Automation will kill more than just tech jobs: Nasscom

Reskill or die might have become a cliche. But for India’s 4 million-strong IT workforce, it is becoming critical.
Automation will kill more than just tech jobs: Nasscom

CHENNAI: Reskill or die might have become a cliche. But for India’s 4 million-strong IT workforce, it is becoming critical. Nasscom’s president R Chandrasekhar pointed out on Thursday that if companies did not go through “workforce realignment” and swallow associated job losses, “all jobs” would be in peril.
It’s not only lower skilled IT workers who are staring into the abyss. “IT is the first warning bell for every other sector that this is the shape of the future,” he warned. The World Bank, in late 2016, had stated that 69 per cent of all jobs in India are threatened by automation.

Since then, automation has not only become relentless, but is “much faster” than earlier expected. The result? Late last year, clothing major Raymond had stated that it will replace 10,000 jobs with robots in three years, and according to a survey by HR firm Teamlease, both manufacturing and media are likely to be impacted more by automation than IT.

Of the three biggies in IT, TCS and Infosys also registered lower employee counts in the first quarter, down by 1,415 and 1,811 respectively. “But, if companies do not do this... (realign workforces) then all jobs are in peril,” Chandrasekhar pointed out. Tech Mahindra, after apologising to a techie this month for sacking him over phone, had also stated it was aligning its workforce with business objectives and client requirements.
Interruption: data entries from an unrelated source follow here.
-- ==== Sys2Proof/Machine/MediaLines.lean ====
section
/-!
DEFINITION. Sys2Proof/Machine/MediaLines.lean: the commands `lining`, `flash`, `dram` and `ecc` (chapter 20).
-/
namespace Sys2Proof.Machine
open Sys2Proof

/-- A value of a setting is a multiple of a number, where it is given. -/
def multipleOf (v : Option Nat) (k : Nat) : Bool := match v with | some n => n % k == 0 | none => true

/-! ### lining -/

/-- Names of the charge states (Table LIN-4) in lower case. -/
def linName (n : Nat) : String := ["off", "soft", "cc", "cv", "float", "probe", "boost", "fault"].getD n "off"

/-- LINING_SHOW (R1054). -/
def execLiningShow (ln : Ln) (us : Nat) (s : State) : Host.Outcome State Fault Refusal :=
  s.cmd (Say.liningShow us) ln us (reading rolesOHM []) (fun t => (t, .ok []
    [("state", linName (t.get LIN_STAT.STATE)), ("voc_mv", dec (t.get LIN_VI.VOC_MV)), ("i_ma", decInt (unsigned16 (t.get LIN_VI.I_MA))),
     ("t_dc", decInt t.bankT), ("cap_10mf", dec (t.get LIN_CAP.EST_10MF)), ("use_10mf", dec (t.get LIN_CAP.USE_10MF)),
     ("esr", dec (t.get LIN_ESR.EST)), ("budget_mib", dec (t.get CCH_BUDGET.MIB)), ("raw_mib", dec (t.get LIN_BUDGET.RAW_MIB)),
     ("eb_pj", dec (t.get LIN_EB.PJ)), ("float_s", dec (t.get LIN_ETA.FLOAT_S)), ("cap_s", dec (t.get LIN_ETA.CAP_S)),
     ("faults", hex0x 2 (t.word LIN_FAULT.addr).toNat), ("absent", yesNo (t.flag LIN_STAT.ABSENT))]))

/-- The keys of `lining cfg`, with the values in force. -/
def State.liningKv (s : State) : List KV :=
  [("chg", onOff (s.flag LIN_CFG.CHG_EN)), ("float", dec s.vFloat), ("ilim", dec s.iLim), ("slot_w", dec (s.get LIN_CFG.SLOT_W)),
   ("esr_max", dec (s.get LIN_ESR.MAX)), ("eta", dec (s.get LIN_K.ETA)), ("kder", dec (s.get LIN_K.KDER)),
   ("efix", dec (s.get LIN_K.EFIX)), ("cap", dec (s.get LIN_BUDGET.CAP)), ("floor_w", dec (s.get LIN_EB.FLOOR_W))]

/-- The ranges of Tables LIN-3 and LIN-8 that bind the fields of the descriptor, with their multiples. -/
def descInRange (esrMax float ilim slotW : Option Nat) : Bool :=
  within esrMax 50 5000 && within float 4200 5400 && multipleOf float 10 && within ilim 250 4000 && multipleOf ilim 250 && within slotW 20 150

/-- A field of LIN_CFG takes a named value. -/
def Fld.named (f : Fld) (w : BitVec 32) (v : Option Nat) : BitVec 32 := match v with | some n => f.into w n | none => w

/-- The settings of `lining cfg` (R708, R709, R1053): LIN_CFG is written as a whole, ESR_MAX may not pass the descriptor. -/
def State.configLining (s : State) (a : LiningAttrs) : State :=
  let w0 := LIN_CFG.CHG_EN.named (s.word LIN_CFG.addr) (a.chg.map bit01)
  let w1 := LIN_CFG.FLOAT.named w0 (a.float.map (fun v => v / 10))
  let w2 := LIN_CFG.ILIM.named w1 (a.ilim.map (fun v => v / 250 - 1))
  let w3 := LIN_CFG.SLOT_W.named w2 a.slotW
  let s1 := if a.chg.isSome || a.float.isSome || a.ilim.isSome || a.slotW.isSome then s.writeLinCfg w3 else s
  let s2 := match a.esrMax with | some n => s1.set LIN_ESR.MAX (min s1.lin.desc.esrV n) | none => s1
  ((((s2.keepIf LIN_K.ETA a.eta).keepIf LIN_K.KDER a.kder).keepIf LIN_K.EFIX a.efix).keepIf LIN_BUDGET.CAP a.cap).keepIf LIN_EB.FLOOR_W a.floorW

/-- LINING_CFG (R708, R709, R1053, Table LIN-8). -/
def execLiningCfg (ln : Ln) (attrs : LiningAttrs) (us : Nat) (s : State) : Host.Outcome State Fault Refusal :=
  s.cmd (Say.liningCfg attrs us) ln us (changing [.operator] []) (fun t =>
    let a := attrs
    if !descInRange a.esrMax a.float a.ilim a.slotW || !within a.eta 500 980 || !within a.kder 500 1000 || !within a.efix 10 1000 ||
        !within a.cap 1 16 || !within a.floorW 0 48 then (t, .fail .badArg)
    else
      let t1 := t.configLining a
      (t1, .ok [] t1.liningKv))

/-- LINING_PROBE (R715, R1055). -/
def execLiningProbe (ln : Ln) (us : Nat) (s : State) : Host.Outcome State Fault Refusal :=
  s.cmd (Say.liningProbe us) ln us (changing [.operator] []) (fun t =>
    let st := t.get LIN_STAT.STATE
    if st = 3 ∨ st = 4 then (t.startProbe, .job "lining probe") else (t, .fail .wrongState))

/-- LINING_DRILL (R732, R743, R1056): the drill follows the OK. -/
def execLiningDrill (ln : Ln) (us : Nat) (s : State) : Host.Outcome State Fault Refusal :=
  s.cmdThen (Say.liningDrill us) ln us (changing [.operator] [])
    (fun t => let st := t.get LCS_STATE.STATE; if st = 0 ∨ st = 1 ∨ st = 3 then none else some .lifecycle) State.drill

/-- The descriptor as it now reads, in the units of the command. -/
def LinDesc.kv (d : LinDesc) : List KV :=
  [("nom", dec d.nomV), ("esr_max", dec d.esrV), ("float", dec (10 * d.floatV)), ("ilim", dec (250 * (d.ilimV + 1))),
   ("slot_w", dec d.slotV)]

/-- The descriptor with the first `n` of its fields, in the order of the command's grammar, programmed as named. -/
def LinDesc.program (d : LinDesc) (a : DescAttrs) (n : Nat) : LinDesc :=
  let put (k : Nat) (old new : Option Nat) : Option Nat := if k < n ∧ new.isSome then new else old
  { nom := put 0 d.nom a.nom, esrMax := put 1 d.esrMax a.esrMax, float := put 2 d.float (a.float.map (fun v => v / 10)),
    ilim := put 3 d.ilim (a.ilim.map (fun v => v / 250 - 1)), slotW := put 4 d.slotW a.slotW }

/-- Is a named field programmed already? -/
def LinDesc.taken (d : LinDesc) (a : DescAttrs) : Bool :=
  (d.nom.isSome && a.nom.isSome) || (d.esrMax.isSome && a.esrMax.isSome) || (d.float.isSome && a.float.isSome) ||
  (d.ilim.isSome && a.ilim.isSome) || (d.slotW.isSome && a.slotW.isSome)

/-- LINING_DESC (R707, R708, R1057): `bad` is the place, in the order of the grammar, of the first field whose verification fails; the
fields before it stand. -/
def execLiningDesc (ln : Ln) (attrs : DescAttrs) (bad : Option Nat) (us : Nat) (s : State) : Host.Outcome State Fault Refusal :=
  s.cmd (Say.liningDesc attrs bad us) ln us (changing [.operator] []) (fun t =>
    let a := attrs
    if t.get LCS_STATE.STATE ≠ 1 then (t, .fail .lifecycle)
    else if !within a.nom 1000 6000 || !descInRange a.esrMax a.float a.ilim a.slotW then (t, .fail .badArg)
    else if t.lin.desc.taken a then (t, .fail .wrongState)
    else
      let d := t.lin.desc.program a (bad.getD 5)
      let t1 := t.setLin { t.lin with desc := d }
      match bad with
      | some _ => (t1, .fail .timeout)
      | none => (t1, .ok [] d.kv))

/-! ### flash -/

/-- MOV_FREE.OPEN: OPEN Bolts. -/
def State.openCount (s : State) : Nat := (s.flash.bolts.filter (fun b => b.state == .opened)).length

/-- MOV_ERASE: the highest and the mean erase count of the good LUN blocks. -/
def State.allErases (s : State) : List Nat := (List.range 16).flatMap s.groupErases
def State.eraseMax (s : State) : Nat := s.allErases.foldl max 0
def State.eraseMean (s : State) : Nat := s.allErases.sum / max 1 s.allErases.length

/-- FLASH_SHOW (R1060). -/
def execFlashShow (ln : Ln) (us : Nat) (s : State) : Host.Outcome State Fault Refusal :=
  s.cmd (Say.flashShow us) ln us (reading rolesOHM [44]) (fun t =>
    let quads := ((List.range 16).map (fun q => if t.domIn (1 + q) then 2 ^ q else 0)).sum
    (t, .ok [] [("cap_stitches", dec t.flash.usable), ("free", dec t.freeBolts), ("open", dec t.openCount),
      ("readonly", yesNo (t.flag MOV_STAT.READONLY)), ("gc", ["idle", "background", "urgent"].getD (t.get MOV_STAT.GC) "idle"),
      ("erase_max", dec t.eraseMax), ("erase_mean", dec t.eraseMean), ("op", dec (t.get MOV_CFG.OP_PCT)),
      ("open_host", dec (t.get MOV_CFG.OPEN_HOST)), ("quads", hex0x 4 quads)]))

/-- One chip enable of a channel, from the die table. -/
def State.dieKv (s : State) (ch ce : Nat) : List KV :=
  let luns := s.flash.dies.filter (fun d => d.ch == ch && d.pos / 4 == ce)
  match luns with
  | [] => [("ce", dec ce), ("luns", "0"), ("iface", "0"), ("rate", "15"), ("planes", "0"), ("pages", "0"), ("tmax", "0"), ("state", "absent")]
  | d :: _ => [("ce", dec ce), ("luns", dec luns.length), ("iface", dec d.iface), ("rate", dec d.rate), ("planes", dec d.planes),
      ("pages", dec d.pages), ("tmax", dec d.tmax), ("state", if d.excluded then "excluded" else "usable")]

/-- FLASH_DIE (R1061). -/
def execFlashDie (ln : Ln) (ch us : Nat) (s : State) : Host.Outcome State Fault Refusal :=
  s.cmd (Say.flashDie ch us) ln us (reading rolesOHM []) (fun t =>
    if 63 < ch then (t, .fail .badArg) else (t, .ok ((List.range 4).map (t.dieKv ch)) [("n", "4")]))

/-- FLASH_CFG (R1058, Table FLS-15). -/
def execFlashCfg (ln : Ln) (attrs : MoverAttrs) (us : Nat) (s : State) : Host.Outcome State Fault Refusal :=
  s.cmd (Say.flashCfg attrs us) ln us (changing [.operator] [44]) (fun t =>
    let a := attrs
    if !within a.op 2 50 || !within a.openHost 1 8 || !within a.gcStart 3 64 || !within a.gcUrgent 0 255 || !within a.wlSpread 50 10000 then
      (t, .fail .badArg)
    else
      let t1 := (((t.keepIf MOV_CFG.OP_PCT a.op).keepIf MOV_CFG.OPEN_HOST a.openHost).keepIf MOV_GC.START a.gcStart).keepIf MOV_GC.URGENT
        a.gcUrgent
      let t2 := (t1.keepIf MOV_WL.SPREAD a.wlSpread).gcMode
      (t2, .ok [] [("op", dec (t2.get MOV_CFG.OP_PCT)), ("open_host", dec (t2.get MOV_CFG.OPEN_HOST)),
        ("gc_start", dec (t2.get MOV_GC.START)), ("gc_urgent", dec (t2.get MOV_GC.URGENT)), ("wl_spread", dec (t2.get MOV_WL.SPREAD))]))

/-- FLASH_FORMAT (R469, R1059): `confirm` is the serial the line names; FLASH_FORMAT_DONE ends the job. -/
def execFlashFormat (ln : Ln) (confirm us : Nat) (s : State) : Host.Outcome State Fault Refusal :=
  s.cmd (Say.flashFormat confirm us) ln us (changing [.service] [43, 44]) (fun t =>
    if confirm ≠ t.get SYS_SERIAL.SERIAL then (t, .fail .badArg)
    else if t.pockets.any (fun x => x.1 != 0) || t.isSecondary then (t, .fail .wrongState)
    else ({ t with flash := { t.flash with formatting := true } }, .job "flash format"))

/-! ### dram -/

/-- Channels that a `dram` line names: one, or both. -/
def dramChannels : Option Nat → List Nat
  | some n => [n]
  | none => [0, 1]

/-- The controller and the PHY of a DRAM channel, or those of both (Table PWD-1): what `dram` commands need (R112, R201). -/
def dramUnits : Option Nat → List Nat
  | some 0 => [29, 30]
  | some 1 => [31, 32]
  | _ => [29, 30, 31, 32]

/-- DRAM_SHOW (R555, R1064). -/
def execDramShow (ln : Ln) (us : Nat) (s : State) : Host.Outcome State Fault Refusal :=
  s.cmd (Say.dramShow us) ln us (reading rolesOHM (dramUnits none)) (fun t =>
    let rank (n r : Nat) : String :=
      ["absent", "active", "marked", "copying", "retired", "spare", "target"].getD (t.get (rankFld n r)) "absent"
    let chan (n : Nat) : List KV :=
      [("ch", dec n), ("size_gib", dec (t.get (DRC_STAT.SIZE_GIB n))), ("rate", if t.get (DRC_STAT.RATE n) = 0 then "6400" else "3200"),
       ("train", ["none", "training", "trained", "restored", "failed"].getD (t.get (DRC_STAT.TRAIN n)) "none"),
       ("ranks", String.intercalate "," ((List.range 3).map (rank n)))]
    let carve (c : Carve) : List KV := [("region", c.name), ("base", hex0x 9 c.base), ("size_mib", dec (ceilDiv c.size 1048576))]
    let rows := ([0, 1].filter (fun n => t.get (DRC_CFG.POP n) != 0)).map chan ++ t.dram.carve.map carve
    (t, .ok rows [("n", dec rows.length)]))

/-- A setting of the named channels. -/
def State.keepCh (s : State) (chs : List Nat) (f : Nat → Fld) (v : Option Nat) : State :=
  chs.foldl (fun t n => t.keepIf (f n) v) s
While companies might not have the “luxury” of deciding the pace of change in the global market, as Nasscom says, the way out is to reskill and  preserve revenue growth. As long as pace of growth is faster than that of automation, its president pointed out, net employment will grow. Indian IT is still expected to remain a net recruiter this year. However, net recruitment has been on a steady decline, and is expected to fall to 1.3-1.5 lakh this financial year from as much as 2.3 lakh in 2013-14.

The only bright light is that technology has historically created more jobs than it kills. But, these jobs require much higher skill sets, which is exactly why many large firms have already embarked on large scale extensive reskilling efforts.